[[ Task inputs, beginning ]]
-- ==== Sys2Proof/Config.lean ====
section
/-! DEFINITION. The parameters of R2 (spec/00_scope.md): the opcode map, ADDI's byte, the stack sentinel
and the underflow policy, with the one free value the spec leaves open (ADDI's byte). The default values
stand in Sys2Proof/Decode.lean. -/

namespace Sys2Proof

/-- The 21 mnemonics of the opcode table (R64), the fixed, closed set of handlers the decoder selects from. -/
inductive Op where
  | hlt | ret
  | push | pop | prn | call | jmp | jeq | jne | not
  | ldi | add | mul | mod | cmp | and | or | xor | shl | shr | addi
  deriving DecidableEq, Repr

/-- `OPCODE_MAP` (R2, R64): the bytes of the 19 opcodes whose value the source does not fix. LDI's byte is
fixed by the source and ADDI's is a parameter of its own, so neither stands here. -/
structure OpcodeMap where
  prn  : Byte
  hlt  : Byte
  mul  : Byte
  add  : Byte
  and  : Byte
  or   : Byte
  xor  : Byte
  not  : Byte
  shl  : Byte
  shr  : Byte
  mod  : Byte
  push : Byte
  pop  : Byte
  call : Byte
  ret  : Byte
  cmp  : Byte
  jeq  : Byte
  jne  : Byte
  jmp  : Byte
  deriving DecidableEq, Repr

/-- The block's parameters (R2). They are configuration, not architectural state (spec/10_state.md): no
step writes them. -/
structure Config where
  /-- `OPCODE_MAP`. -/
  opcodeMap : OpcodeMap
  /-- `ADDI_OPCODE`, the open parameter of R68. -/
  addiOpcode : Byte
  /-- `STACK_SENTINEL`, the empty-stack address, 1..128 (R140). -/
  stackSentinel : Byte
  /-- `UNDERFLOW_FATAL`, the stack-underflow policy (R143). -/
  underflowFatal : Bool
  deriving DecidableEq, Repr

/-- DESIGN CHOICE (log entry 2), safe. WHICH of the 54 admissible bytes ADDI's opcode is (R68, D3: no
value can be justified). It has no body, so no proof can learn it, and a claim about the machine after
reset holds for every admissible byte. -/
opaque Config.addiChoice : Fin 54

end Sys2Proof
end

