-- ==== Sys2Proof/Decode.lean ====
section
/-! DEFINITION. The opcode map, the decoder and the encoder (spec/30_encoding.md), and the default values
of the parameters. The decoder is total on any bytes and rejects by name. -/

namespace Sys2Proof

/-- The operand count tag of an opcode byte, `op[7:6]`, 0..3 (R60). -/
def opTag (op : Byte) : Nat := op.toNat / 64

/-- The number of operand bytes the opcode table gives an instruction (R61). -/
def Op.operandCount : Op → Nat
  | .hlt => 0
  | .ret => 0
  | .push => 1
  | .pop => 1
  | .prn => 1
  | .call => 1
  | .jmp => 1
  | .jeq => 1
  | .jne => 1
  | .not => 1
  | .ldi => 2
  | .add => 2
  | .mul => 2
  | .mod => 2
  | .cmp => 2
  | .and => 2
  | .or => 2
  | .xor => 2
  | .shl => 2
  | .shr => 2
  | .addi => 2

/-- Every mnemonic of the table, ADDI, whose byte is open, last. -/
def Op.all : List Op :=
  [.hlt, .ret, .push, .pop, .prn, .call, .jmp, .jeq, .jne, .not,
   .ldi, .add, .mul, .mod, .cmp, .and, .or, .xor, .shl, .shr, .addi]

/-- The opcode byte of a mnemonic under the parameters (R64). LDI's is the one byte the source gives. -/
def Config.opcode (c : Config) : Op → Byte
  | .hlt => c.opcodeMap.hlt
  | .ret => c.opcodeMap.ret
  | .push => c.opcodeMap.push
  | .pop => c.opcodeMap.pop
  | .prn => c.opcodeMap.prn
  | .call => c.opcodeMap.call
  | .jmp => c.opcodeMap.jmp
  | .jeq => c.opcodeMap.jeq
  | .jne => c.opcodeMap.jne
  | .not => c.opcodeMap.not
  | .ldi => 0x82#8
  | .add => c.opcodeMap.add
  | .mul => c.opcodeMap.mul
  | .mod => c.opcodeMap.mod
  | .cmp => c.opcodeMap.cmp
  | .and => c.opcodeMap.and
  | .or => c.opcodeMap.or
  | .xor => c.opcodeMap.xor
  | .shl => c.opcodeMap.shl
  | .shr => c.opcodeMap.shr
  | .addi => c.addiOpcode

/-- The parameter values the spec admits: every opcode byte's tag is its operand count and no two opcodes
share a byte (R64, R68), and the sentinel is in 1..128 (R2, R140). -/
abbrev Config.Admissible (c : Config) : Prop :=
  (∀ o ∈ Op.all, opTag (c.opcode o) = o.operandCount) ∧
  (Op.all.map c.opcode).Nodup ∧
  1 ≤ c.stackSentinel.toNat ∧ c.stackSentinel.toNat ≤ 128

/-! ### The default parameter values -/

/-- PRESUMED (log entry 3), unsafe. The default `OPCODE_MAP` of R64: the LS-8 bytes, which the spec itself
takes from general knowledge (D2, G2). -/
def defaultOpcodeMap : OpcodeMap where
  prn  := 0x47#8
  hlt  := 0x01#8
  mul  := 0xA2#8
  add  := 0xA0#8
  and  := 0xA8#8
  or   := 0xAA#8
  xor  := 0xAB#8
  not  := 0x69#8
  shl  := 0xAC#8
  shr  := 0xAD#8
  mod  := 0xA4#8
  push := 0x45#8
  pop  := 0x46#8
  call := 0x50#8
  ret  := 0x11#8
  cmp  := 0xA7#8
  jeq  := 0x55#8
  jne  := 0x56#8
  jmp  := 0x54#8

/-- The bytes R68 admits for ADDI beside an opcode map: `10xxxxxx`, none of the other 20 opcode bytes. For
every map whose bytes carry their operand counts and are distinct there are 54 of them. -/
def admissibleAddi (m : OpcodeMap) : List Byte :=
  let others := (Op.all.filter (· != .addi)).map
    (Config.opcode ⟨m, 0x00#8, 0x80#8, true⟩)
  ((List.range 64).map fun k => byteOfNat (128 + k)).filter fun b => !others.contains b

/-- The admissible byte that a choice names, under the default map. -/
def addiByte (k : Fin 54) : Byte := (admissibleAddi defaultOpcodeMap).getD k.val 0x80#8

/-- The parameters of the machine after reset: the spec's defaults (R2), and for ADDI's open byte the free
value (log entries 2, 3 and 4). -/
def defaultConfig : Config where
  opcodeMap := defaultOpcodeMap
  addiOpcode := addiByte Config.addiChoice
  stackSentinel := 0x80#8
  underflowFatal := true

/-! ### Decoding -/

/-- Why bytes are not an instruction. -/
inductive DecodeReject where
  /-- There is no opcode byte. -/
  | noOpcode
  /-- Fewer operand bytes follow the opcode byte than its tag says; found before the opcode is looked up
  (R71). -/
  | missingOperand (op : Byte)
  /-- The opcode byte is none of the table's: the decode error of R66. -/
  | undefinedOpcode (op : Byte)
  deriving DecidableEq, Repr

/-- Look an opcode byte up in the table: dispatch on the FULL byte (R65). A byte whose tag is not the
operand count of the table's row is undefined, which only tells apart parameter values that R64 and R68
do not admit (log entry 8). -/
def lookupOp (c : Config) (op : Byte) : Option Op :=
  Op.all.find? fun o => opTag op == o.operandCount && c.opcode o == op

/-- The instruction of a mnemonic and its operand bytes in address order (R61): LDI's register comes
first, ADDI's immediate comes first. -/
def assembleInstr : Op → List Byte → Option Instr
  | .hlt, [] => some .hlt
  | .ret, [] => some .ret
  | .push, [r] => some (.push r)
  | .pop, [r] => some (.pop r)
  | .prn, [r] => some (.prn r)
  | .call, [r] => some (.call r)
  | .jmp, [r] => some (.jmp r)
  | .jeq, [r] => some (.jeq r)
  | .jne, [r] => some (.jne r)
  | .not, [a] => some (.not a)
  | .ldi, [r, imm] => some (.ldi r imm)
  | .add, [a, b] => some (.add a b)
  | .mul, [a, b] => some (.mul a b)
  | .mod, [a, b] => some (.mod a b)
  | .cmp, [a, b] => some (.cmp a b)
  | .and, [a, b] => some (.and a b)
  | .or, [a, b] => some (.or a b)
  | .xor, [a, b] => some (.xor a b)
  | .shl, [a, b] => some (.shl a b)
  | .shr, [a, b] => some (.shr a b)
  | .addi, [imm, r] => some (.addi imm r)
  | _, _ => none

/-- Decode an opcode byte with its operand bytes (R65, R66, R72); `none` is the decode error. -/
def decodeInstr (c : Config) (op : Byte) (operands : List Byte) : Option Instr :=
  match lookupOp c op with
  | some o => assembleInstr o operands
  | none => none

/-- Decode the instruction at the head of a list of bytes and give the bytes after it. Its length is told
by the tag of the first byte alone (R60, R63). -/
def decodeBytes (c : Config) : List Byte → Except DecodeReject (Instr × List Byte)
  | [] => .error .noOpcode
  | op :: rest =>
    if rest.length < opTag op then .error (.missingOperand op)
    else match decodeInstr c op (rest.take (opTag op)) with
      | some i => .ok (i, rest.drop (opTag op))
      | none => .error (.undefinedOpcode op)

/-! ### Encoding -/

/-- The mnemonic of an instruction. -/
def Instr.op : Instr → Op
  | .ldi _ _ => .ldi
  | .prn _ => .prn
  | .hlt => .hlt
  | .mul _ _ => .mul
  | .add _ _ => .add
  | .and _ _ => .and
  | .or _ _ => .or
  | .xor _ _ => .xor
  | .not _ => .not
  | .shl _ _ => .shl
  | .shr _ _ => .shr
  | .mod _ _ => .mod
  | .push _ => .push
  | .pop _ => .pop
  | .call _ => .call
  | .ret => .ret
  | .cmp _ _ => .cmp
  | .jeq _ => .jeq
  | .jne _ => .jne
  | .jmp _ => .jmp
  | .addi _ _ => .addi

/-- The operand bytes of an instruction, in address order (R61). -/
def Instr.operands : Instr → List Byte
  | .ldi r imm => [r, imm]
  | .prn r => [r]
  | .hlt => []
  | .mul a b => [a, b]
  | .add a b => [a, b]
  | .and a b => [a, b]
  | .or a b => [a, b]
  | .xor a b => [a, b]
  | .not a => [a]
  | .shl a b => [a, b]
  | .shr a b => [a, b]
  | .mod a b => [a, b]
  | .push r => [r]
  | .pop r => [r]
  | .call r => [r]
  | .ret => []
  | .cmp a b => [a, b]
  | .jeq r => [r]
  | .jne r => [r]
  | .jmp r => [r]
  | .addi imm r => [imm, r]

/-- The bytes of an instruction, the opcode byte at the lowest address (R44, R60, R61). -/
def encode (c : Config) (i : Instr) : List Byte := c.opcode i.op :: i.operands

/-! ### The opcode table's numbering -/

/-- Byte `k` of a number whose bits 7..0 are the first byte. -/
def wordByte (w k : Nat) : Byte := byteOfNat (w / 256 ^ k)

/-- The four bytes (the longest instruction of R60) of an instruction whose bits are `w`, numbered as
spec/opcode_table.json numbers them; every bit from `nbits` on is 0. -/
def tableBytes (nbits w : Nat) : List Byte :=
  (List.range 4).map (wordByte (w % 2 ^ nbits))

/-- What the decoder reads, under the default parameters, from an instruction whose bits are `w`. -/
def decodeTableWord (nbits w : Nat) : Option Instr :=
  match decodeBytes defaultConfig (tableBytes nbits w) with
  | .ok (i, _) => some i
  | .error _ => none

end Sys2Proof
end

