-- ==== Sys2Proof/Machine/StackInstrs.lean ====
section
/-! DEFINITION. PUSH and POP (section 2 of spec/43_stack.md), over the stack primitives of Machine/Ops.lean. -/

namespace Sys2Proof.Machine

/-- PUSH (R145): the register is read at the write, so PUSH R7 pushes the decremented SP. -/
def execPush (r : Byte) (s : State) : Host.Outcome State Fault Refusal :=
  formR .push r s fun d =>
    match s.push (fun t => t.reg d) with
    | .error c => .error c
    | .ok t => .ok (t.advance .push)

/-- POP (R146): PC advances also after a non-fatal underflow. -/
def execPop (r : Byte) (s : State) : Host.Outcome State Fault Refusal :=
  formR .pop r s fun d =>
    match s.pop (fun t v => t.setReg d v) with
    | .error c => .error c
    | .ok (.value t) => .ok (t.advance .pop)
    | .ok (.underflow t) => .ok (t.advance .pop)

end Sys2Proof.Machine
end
[[ Task inputs, end ]]
Task directions — Scan the records above for the word "comes". Copy each line that has it.

The answer —
/-- The instruction of a mnemonic and its operand bytes in address order (R61): LDI's register comes
first, ADDI's immediate comes first. -/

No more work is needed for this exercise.